Rey: Da ist schon eine Angst da, ja. Aber momentan merkt man gerade im
Schneiderhandwerk, dass wieder mehr Kunden das Maßschneidern für sich entdeckt
haben. Viele wollen diese industriellen Ketten gar nicht mehr haben, weil sie ihnen
nicht nachhaltig genug sind. Viele Geschäfte müssen schließen, natürlich wegen
dem Onlineshopping, aber auch, weil der Trend in Richtung Maßschneiderhandwerk
geht. Und man merkt, dass viele Leute wieder anfangen, selbst zu nähen und damit
einen Kontrapunkt setzen. Andererseits müssen wir viel am Computer machen, zum
Beispiel Schnitte erstellen, was für die Arbeit sehr hilfreich ist.
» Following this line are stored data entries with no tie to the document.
-- ==== Sys2Proof/Proofs/DrawDisplay.lean ====
section
/-! PROOFS. The sprite draw over a reference display (spec/45_draw.md R173): no cell is plotted twice, so a conforming host
answers each call of one `DXYN` from the display as it stood before the instruction. -/

namespace Sys2Proof.Machine

/-! A sprite plots no cell twice: its columns differ modulo 64, its rows modulo 32 -/

/-- R172: wrapped or clipped, a plotted cell's coordinates are the pixel's, modulo the display's size. -/
theorem plotTarget_coords {wrap : Bool} {px py : Nat} {p : Addr × Addr} (h : plotTarget wrap px py = some p) :
    p.1.toNat = px % 64 ∧ p.2.toNat = py % 32 := by
  rw [plotTarget_eq_some] at h
  split at h
  next => exact h
  next =>
    obtain ⟨hx, hy, h1, h2⟩ := h
    exact ⟨h1.trans (Nat.mod_eq_of_lt hx).symm, h2.trans (Nat.mod_eq_of_lt hy).symm⟩

theorem rowPixels_row {wrap : Bool} {x0 py : Nat} {byte : Byte} {p : Addr × Addr}
    (h : p ∈ rowPixels wrap x0 py byte) : p.2.toNat = py % 32 := by
  obtain ⟨col, -, hcol⟩ := List.mem_filterMap.mp h
  exact (plotTarget_coords (Option.ite_none_right_eq_some.mp hcol).2).2

theorem rowPixels_nodup (wrap : Bool) (x0 py : Nat) (byte : Byte) : (rowPixels wrap x0 py byte).Nodup := by
  refine List.pairwise_filterMap.mpr (List.nodup_range.imp_of_mem ?_)
  intro col col' hcol hcol' hne p hp p' hp' hpp
  obtain ⟨-, ht⟩ := Option.ite_none_right_eq_some.mp hp
  obtain ⟨-, ht'⟩ := Option.ite_none_right_eq_some.mp hp'
  have hx := (plotTarget_coords ht).1
  have hx' := (plotTarget_coords ht').1
  rw [List.mem_range] at hcol hcol'
  rw [hpp] at hx
  omega

theorem spritePixels_row {wrap : Bool} {x0 y0 : Nat} {bytes : List Byte} {p : Addr × Addr}
    (h : p ∈ spritePixels wrap x0 y0 bytes) : ∃ row < bytes.length, p.2.toNat = (y0 + row) % 32 := by
  induction bytes generalizing y0 with
  | nil => exact absurd h List.not_mem_nil
  | cons byte rest ih =>
    rcases List.mem_append.mp h with hfirst | hrest
    · exact ⟨0, Nat.zero_lt_succ _, rowPixels_row hfirst⟩
    · obtain ⟨row, hrow, hp⟩ := ih hrest
      exact ⟨row + 1, Nat.succ_lt_succ hrow, by rw [hp, Nat.add_right_comm, Nat.add_assoc]⟩

theorem spritePixels_nodup (wrap : Bool) (x0 y0 : Nat) {bytes : List Byte} (hlen : bytes.length ≤ 32) :
    (spritePixels wrap x0 y0 bytes).Nodup := by
  induction bytes generalizing y0 with
  | nil => exact List.nodup_nil
  | cons byte rest ih =>
    rw [List.length_cons] at hlen
    refine List.nodup_append.mpr ⟨rowPixels_nodup .., ih _ (by omega), fun p hp q hq hpq => ?_⟩
    obtain ⟨row, hrow, hrest⟩ := spritePixels_row hq
    have hfirst := rowPixels_row hp
    rw [hpq] at hfirst
    omega

theorem spriteBytes_length (n : BitVec 4) (s : State) : (spriteBytes n s).length = n.toNat := by
  rw [spriteBytes, Memory.readList, List.length_map, List.length_range]

theorem drawTargets_nodup (x y : Reg) (n : BitVec 4) (s : State) : (drawTargets x y n s).Nodup :=
  spritePixels_nodup _ _ _ (by rw [spriteBytes_length]; omega)

/-! What `DXYN` answers -/

/-- The `DrawPixel` calls for the cells `ps`, answered in order by `answers`. -/
def drawCalls (callback : Nat) (ps : List (Addr × Addr)) (answers : List Bool) : List HostEvent :=
  List.zipWith (fun p c => HostEvent.drawPixel callback p.1 p.2 c) ps answers

@[simp] theorem drawCalls_nil (callback : Nat) (answers : List Bool) : drawCalls callback [] answers = [] := rfl

@[simp] theorem drawCalls_cons (callback : Nat) (p : Addr × Addr) (ps : List (Addr × Addr)) (c : Bool)
    (answers : List Bool) :
    drawCalls callback (p :: ps) (c :: answers) = .drawPixel callback p.1 p.2 c :: drawCalls callback ps answers := rfl

/-- R170: inside memory, `DXYN` clears `VF`, plots, sets `VF` on a collision and presents. -/
theorem exec_drw_of_inside {x y : Reg} {n : BitVec 4} {s : State} (h : SpanInside (baseAddr s) n.toNat) :
    exec (.drw x y n) s = .next (advance (callScreen false true
      (if (plotAll (drawTargets x y n s) (setFlag false s)).1 then
        setFlag true (plotAll (drawTargets x y n s) (setFlag false s)).2
      else (plotAll (drawTargets x y n s) (setFlag false s)).2))) := if_pos h

theorem exec_drw_of_outside {x y : Reg} {n : BitVec 4} {s : State} (h : ¬ SpanInside (baseAddr s) n.toNat) :
    exec (.drw x y n) s = .fault .memOutOfRange := if_neg h

/-- R170, R173: a `DXYN` that completes has called `DrawPixel` for each plotted cell, then `Screen`; `VF` says whether some
answer was a collision. -/
theorem exec_drw_next {x y : Reg} {n : BitVec 4} {s t : State} (h : exec (.drw x y n) s = .next t) :
    ∃ answers : List Bool, answers.length = (drawTargets x y n s).length ∧
      t.trace = s.trace ++ (drawCalls s.callbacks.drawPixel (drawTargets x y n s) answers ++
        [.screen s.callbacks.screen false true]) ∧
      getV t 15 = if answers.any id then 1 else 0 := by
  obtain ⟨answers, hlen, hhit, htrace, -⟩ := plotAll_spec (drawTargets x y n s) (setFlag false s)
  have hvf : getV (plotAll (drawTargets x y n s) (setFlag false s)).2 15 = 0 :=
    (getV_congr (plotAll_v _ _) 15).trans (getV_setV_same _ _ _)
  have hcallbacks : (plotAll (drawTargets x y n s) (setFlag false s)).2.callbacks = s.callbacks :=
    plotAll_keeps _ _ .callbacks (by decide)
  by_cases hspan : SpanInside (baseAddr s) n.toNat
  · obtain rfl := Host.Outcome.next.inj ((exec_drw_of_inside hspan).symm.trans h)
    generalize plotAll (drawTargets x y n s) (setFlag false s) = r at *
    refine ⟨answers, hlen, ?trace, ?flag⟩
    case trace => cases r.1 <;> simp [drawCalls, htrace, hcallbacks]
    case flag => rw [← hhit]; cases r.1 <;> simp [hvf]
  · cases (exec_drw_of_outside hspan).symm.trans h

/-! The calls of one draw over a reference display -/

theorem displayAfter_append (d : Display) (es fs : List HostEvent) :
    displayAfter d (es ++ fs) = displayAfter (displayAfter d es) fs := List.foldl_append

theorem keepsDisplay_of_append {d : Display} {es fs : List HostEvent} (h : KeepsDisplay d (es ++ fs)) :
    KeepsDisplay d es := by
  induction es generalizing d with
  | nil => trivial
  | cons e es ih => exact ⟨h.1, ih h.2⟩

/-- R250: a `DrawPixel` call leaves every other cell as it was. -/
theorem displayStep_drawPixel_of_ne {p q : Addr × Addr} (h : q ≠ p) (d : Display) (callback : Nat) (c : Bool) :
    displayStep d (.drawPixel callback p.1 p.2 c) q = d q := if_neg h

theorem displayStep_drawPixel_same (p : Addr × Addr) (d : Display) (callback : Nat) (c : Bool) :
    displayStep d (.drawPixel callback p.1 p.2 c) p = !d p := if_pos rfl

/-- R173: where no cell is plotted twice, a conforming host answers every call from the display before the first. -/
theorem answers_of_keepsDisplay {callback : Nat} {ps : List (Addr × Addr)} {answers : List Bool} {d : Display}
    (hnd : ps.Nodup) (hlen : answers.length = ps.length) (h : KeepsDisplay d (drawCalls callback ps answers)) :
    answers = ps.map d := by
  induction ps generalizing answers d with
  | nil => exact List.length_eq_zero_iff.mp hlen
  | cons p ps ih =>
    obtain ⟨hp, hnd⟩ := List.nodup_cons.mp hnd
    cases answers with
    | nil => cases hlen
    | cons c answers =>
      obtain ⟨hc, hrest⟩ := h
      rw [List.map_cons, ih hnd (Nat.succ.inj hlen) hrest]
      refine congrArg₂ _ hc (List.map_congr_left fun q hq => displayStep_drawPixel_of_ne ?_ ..)
      exact fun e => hp (e ▸ hq)

/-- R250: where no cell is plotted twice, the calls flip exactly the plotted cells. -/
theorem displayAfter_drawCalls (callback : Nat) {ps : List (Addr × Addr)} {answers : List Bool}
    (hnd : ps.Nodup) (hlen : answers.length = ps.length) (d : Display) (q : Addr × Addr) :
    displayAfter d (drawCalls callback ps answers) q = (d q != decide (q ∈ ps)) := by
  induction ps generalizing answers d with
  | nil => simp [displayAfter]
  | cons p ps ih =>
    obtain ⟨hp, hnd⟩ := List.nodup_cons.mp hnd
    cases answers with
    | nil => cases hlen
    | cons c answers =>
      rw [drawCalls_cons]
      refine (ih hnd (Nat.succ.inj hlen) _).trans ?_
      by_cases hq : q = p
      · subst hq
        simp [displayStep_drawPixel_same, hp]
      · simp [displayStep_drawPixel_of_ne hq, hq]

/-- Settles O35: no cell is plotted twice, so the host's answers are the cells' values in `d`, and the calls flip each
plotted cell once; the final `Screen` asks for no clear. -/
theorem drawOnReferenceDisplay : Obligations.DrawOnReferenceDisplay := by
  intro x y n s t d es hexec htrace hkeeps
  have hnd := drawTargets_nodup x y n s
  obtain ⟨answers, hlen, htrace', hvf⟩ := exec_drw_next hexec
  obtain rfl := List.append_cancel_left (htrace.symm.trans htrace')
  obtain rfl := answers_of_keepsDisplay hnd hlen (keepsDisplay_of_append hkeeps)
  rw [hvf, List.any_map]
  refine ⟨hnd, ?bit, ?collision, fun p => ?display⟩
  case bit => split <;> simp
  case collision => simp
  case display =>
    rw [displayAfter_append]
    exact displayAfter_drawCalls _ hnd hlen d p

end Sys2Proof.Machine
end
IHK: Welchen Ratschlag würden Sie jemandem geben, der noch ganz am Anfang ist und sich für den Beruf Modenäher/in interessiert?!
Rey: Nicht entmutigen lassen! Auch wenn die Möglichkeiten für die Zukunft etwas
eingeschränkt sind: Wenn einem der Beruf wirklich liegt und man dafür brennt, sollte
man nicht einen anderen lernen, weil man da vielleicht mehr verdient. Die Arbeit soll
in erster Linie glücklich machen.
IHK: Wo sehen Sie sich in 10 Jahren?
Rey: Mein ganz großer Traum ist es, irgendwann ein eigenes Atelier zu haben. In
München oder Würzburg – das steht noch nicht fest. Da lasse ich mich treiben.
IHK: Würden Sie sagen, dass Sie ein ehrgeiziger Mensch sind?
Rey: Ja (lacht), das würde ich sagen. Aber es ist kein übertriebener Ehrgeiz, ich weiß, wo
meine Grenzen sind und möchte auf keinen Fall stur und verbissen rüberkommen.
Ich gebe einfach mein Bestes.
IHK: Was tun Sie, um abends einen freien Kopf zu kriegen?
Rey: Meistens mache ich Yoga oder gehe mit meinem Hund spazieren.
Frau Rey, wir danken für das Interview.